> EXERCISE AIM
What you return must be every line from the beginning of the data through the line holding "structure Hall where", unchanged.
MATERIAL FOR THIS TASK: Begin
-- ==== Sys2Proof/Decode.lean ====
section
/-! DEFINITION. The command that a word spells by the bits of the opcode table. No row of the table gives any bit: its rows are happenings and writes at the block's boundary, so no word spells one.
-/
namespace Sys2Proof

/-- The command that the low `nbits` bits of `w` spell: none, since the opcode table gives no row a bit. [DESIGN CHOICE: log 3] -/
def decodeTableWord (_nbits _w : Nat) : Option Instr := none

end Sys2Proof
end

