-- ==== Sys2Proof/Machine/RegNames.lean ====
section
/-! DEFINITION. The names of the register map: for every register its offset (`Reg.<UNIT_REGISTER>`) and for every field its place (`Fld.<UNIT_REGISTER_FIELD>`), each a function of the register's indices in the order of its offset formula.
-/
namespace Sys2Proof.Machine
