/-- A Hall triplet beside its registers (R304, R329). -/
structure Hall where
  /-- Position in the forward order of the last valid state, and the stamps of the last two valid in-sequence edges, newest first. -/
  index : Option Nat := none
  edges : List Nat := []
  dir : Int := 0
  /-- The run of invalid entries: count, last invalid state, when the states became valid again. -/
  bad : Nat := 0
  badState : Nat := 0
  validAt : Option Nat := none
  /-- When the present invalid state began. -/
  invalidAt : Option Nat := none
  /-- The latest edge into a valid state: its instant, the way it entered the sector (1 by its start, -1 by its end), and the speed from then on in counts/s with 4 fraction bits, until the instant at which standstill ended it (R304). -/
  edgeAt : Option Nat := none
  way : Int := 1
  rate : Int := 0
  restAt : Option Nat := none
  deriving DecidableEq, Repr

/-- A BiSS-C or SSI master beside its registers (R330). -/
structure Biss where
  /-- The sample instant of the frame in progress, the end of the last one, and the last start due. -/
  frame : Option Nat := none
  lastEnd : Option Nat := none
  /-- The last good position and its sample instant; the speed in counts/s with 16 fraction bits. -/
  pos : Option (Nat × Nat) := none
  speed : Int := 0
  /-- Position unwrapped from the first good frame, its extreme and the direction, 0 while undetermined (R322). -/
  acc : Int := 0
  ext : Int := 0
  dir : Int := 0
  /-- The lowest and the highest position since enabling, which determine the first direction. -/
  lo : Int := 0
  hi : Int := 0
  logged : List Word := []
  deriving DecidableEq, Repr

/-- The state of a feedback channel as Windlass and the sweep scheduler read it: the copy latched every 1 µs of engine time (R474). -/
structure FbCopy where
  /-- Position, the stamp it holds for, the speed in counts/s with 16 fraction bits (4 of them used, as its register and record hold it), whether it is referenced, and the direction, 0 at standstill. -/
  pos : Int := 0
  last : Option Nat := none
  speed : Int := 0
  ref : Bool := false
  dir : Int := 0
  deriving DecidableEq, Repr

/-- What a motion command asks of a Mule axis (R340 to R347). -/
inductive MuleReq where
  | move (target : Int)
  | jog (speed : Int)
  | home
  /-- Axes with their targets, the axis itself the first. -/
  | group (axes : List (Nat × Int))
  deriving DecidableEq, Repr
MATERIAL FOR THIS TASK: End
> RESULT OF THIS EXERCISE
-- ==== Sys2Proof/Decode.lean ====
section
/-! DEFINITION. The command that a word spells by the bits of the opcode table. No row of the table gives any bit: its rows are happenings and writes at the block's boundary, so no word spells one.
-/
namespace Sys2Proof

/-- The command that the low `nbits` bits of `w` spell: none, since the opcode table gives no row a bit. [DESIGN CHOICE: log 3] -/
def decodeTableWord (_nbits _w : Nat) : Option Instr := none

end Sys2Proof
end

-- ==== Sys2Proof/Machine/RegNames.lean ====
section
/-! DEFINITION. The names of the register map: for every register its offset (`Reg.<UNIT_REGISTER>`) and for every field its place (`Fld.<UNIT_REGISTER_FIELD>`), each a function of the register's indices in the order of its offset formula.
-/
namespace Sys2Proof.Machine
/-- A Hall triplet beside its registers (R304, R329). -/
structure Hall where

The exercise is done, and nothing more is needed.